A host directory mounted into the container’s /data — used by Portainer to store its state (users, settings, DB). This ensures data persists after container upgrades.

Make sure to create a folder so Portainer can store its data. In my case, I put it under my users folder ‘/home/hassio/home_assistant/portainer_data’, but you would probably want to do something like ‘/home/’your username’/portainer_data’ instead. If you copied the file, make sure to change ‘/home/hassio/home_assistant/portainer_data’ to what suits your needs.

    environment:
      - TZ=change_me
YAML

This sets the timezone inside the container so logs and scheduled tasks use that timezone. Cosmetic but helpful. Make sure to change the timezone name or delete it.

All you have to do next is change the Timezone, based on the name you find here.

You can see my post on how to set the timezone here if you need more info on that.

sudo docker compose -f compose.yaml config
Bash

All you need to do next is run that command, replacing ‘compose.yaml’ with your filename, to validate your Compose file.

sudo docker compose -f compose.yaml up -d
Bash

That brings the container up.

sudo docker compose ps
Bash

You can see the status of your running containers with that.

sudo docker ps --filter name=portainer
Bash

Or use this one to specifically see the status of Portainer if you have multiple containers running.

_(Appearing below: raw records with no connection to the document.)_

-- ==== Sys2Proof/Certificates/Slice0/Obligations.lean ====
section
/-! DEFINITION. The statements for the provers, each a rule of the spec or a consequence of several. The operand terms
(operandValue, storeAddr, afterOperand, afterStore) are the closed forms of Safety.lean. Every register and flag holds a
value (log entries 1 and 2), so no statement has a case in which the read of one stops. -/

open Sys2Proof Sys2Proof.Machine

/-! ## Encoding -/

/-- Words of 95_test_vectors.md decode as it says (30_encoding.md R72, R74, R80). -/
def Obligations.WrittenOutWordsDecode : Prop :=
  decode 0o000000 = .ok .halt ∧
  decode 0o012304 = .ok (.mov ⟨.autoInc, .r3⟩ ⟨.register, .r4⟩) ∧
  decode 0o012767 = .ok (.mov ⟨.autoInc, .r7⟩ ⟨.index, .r7⟩) ∧
  decode 0o020001 = .ok (.cmp ⟨.register, .r0⟩ ⟨.register, .r1⟩) ∧
  decode 0o060011 = .ok (.add ⟨.register, .r0⟩ ⟨.indirect, .r1⟩) ∧
  decode 0o160001 = .ok (.sub ⟨.register, .r0⟩ ⟨.register, .r1⟩) ∧
  decode 0o077102 = .ok (.sob .r1 2) ∧
  decode 0o000777 = .ok (.br (-1)) ∧
  decode 0o001003 = .ok (.bne 3) ∧
  decode 0o001775 = .ok (.beq (-3)) ∧
  decode 0o006200 = .ok (.asr ⟨.register, .r0⟩) ∧
  decode 0o006322 = .ok (.asl ⟨.autoInc, .r2⟩) ∧
  decode 0o005000 = .error (.noRow 0o005000)

/-- Decoding the word of a well-formed instruction gives the instruction back, with every operand (R72, R74). -/
def Obligations.DecodeOfEncodeIsTheInstruction : Prop :=
  ∀ i : Instr, i.wellFormed = true → decode (encode i) = .ok i

/-- A word has one reading: what it decodes to is well-formed and is encoded as that word again (R72, R74). -/
def Obligations.EncodeOfDecodeIsTheWord : Prop :=
  ∀ (w : Word) (i : Instr), decode w = .ok i → i.wellFormed = true ∧ encode i = w

/-- The decode table of R74: a word decodes to a row's instruction exactly when `(w & mask) == match`, and to no
instruction exactly when no row matches. -/
def Obligations.DecodeFollowsMaskAndMatch : Prop :=
  ∀ w : Word,
    (decode w = .ok .halt ↔ w &&& 0o177777 = 0o000000) ∧
    ((∃ src dst, decode w = .ok (.mov src dst)) ↔ w &&& 0o170000 = 0o010000) ∧
    ((∃ src dst, decode w = .ok (.cmp src dst)) ↔ w &&& 0o170000 = 0o020000) ∧
    ((∃ src dst, decode w = .ok (.add src dst)) ↔ w &&& 0o170000 = 0o060000) ∧
    ((∃ src dst, decode w = .ok (.sub src dst)) ↔ w &&& 0o170000 = 0o160000) ∧
    ((∃ reg offset, decode w = .ok (.sob reg offset)) ↔ w &&& 0o177000 = 0o077000) ∧
    ((∃ offset, decode w = .ok (.br offset)) ↔ w &&& 0o177400 = 0o000400) ∧
    ((∃ offset, decode w = .ok (.bne offset)) ↔ w &&& 0o177400 = 0o001000) ∧
    ((∃ offset, decode w = .ok (.beq offset)) ↔ w &&& 0o177400 = 0o001400) ∧
    ((∃ dst, decode w = .ok (.asr dst)) ↔ w &&& 0o177700 = 0o006200) ∧
    ((∃ dst, decode w = .ok (.asl dst)) ↔ w &&& 0o177700 = 0o006300) ∧
    (decode w = .error (.noRow w) ↔
      w &&& 0o177777 ≠ 0o000000 ∧ w &&& 0o170000 ≠ 0o010000 ∧ w &&& 0o170000 ≠ 0o020000 ∧
      w &&& 0o170000 ≠ 0o060000 ∧ w &&& 0o170000 ≠ 0o160000 ∧ w &&& 0o177000 ≠ 0o077000 ∧
      w &&& 0o177400 ≠ 0o000400 ∧ w &&& 0o177400 ≠ 0o001000 ∧ w &&& 0o177400 ≠ 0o001400 ∧
      w &&& 0o177700 ≠ 0o006200 ∧ w &&& 0o177700 ≠ 0o006300)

Make sure to change ‘portainer’ to the name that was used in the configuration file.

sudo docker compose logs -f portainer
Bash

With this one, you can see the log file.

Now your Portainer container should be up and running!

Navigate to ‘https://<host-ip>:9443’, replacing the port number if you changed it in the compose file and replacing ‘<host-ip>’ with the device’s actual IP address.

Make sure to create a strong password, as anyone who has it will be able to change your containers and potentially do malicious things.

Here is the Portainer Installation Documentation if you wish to view it.

I hope this helped you out! Have a great day and have fun building containers!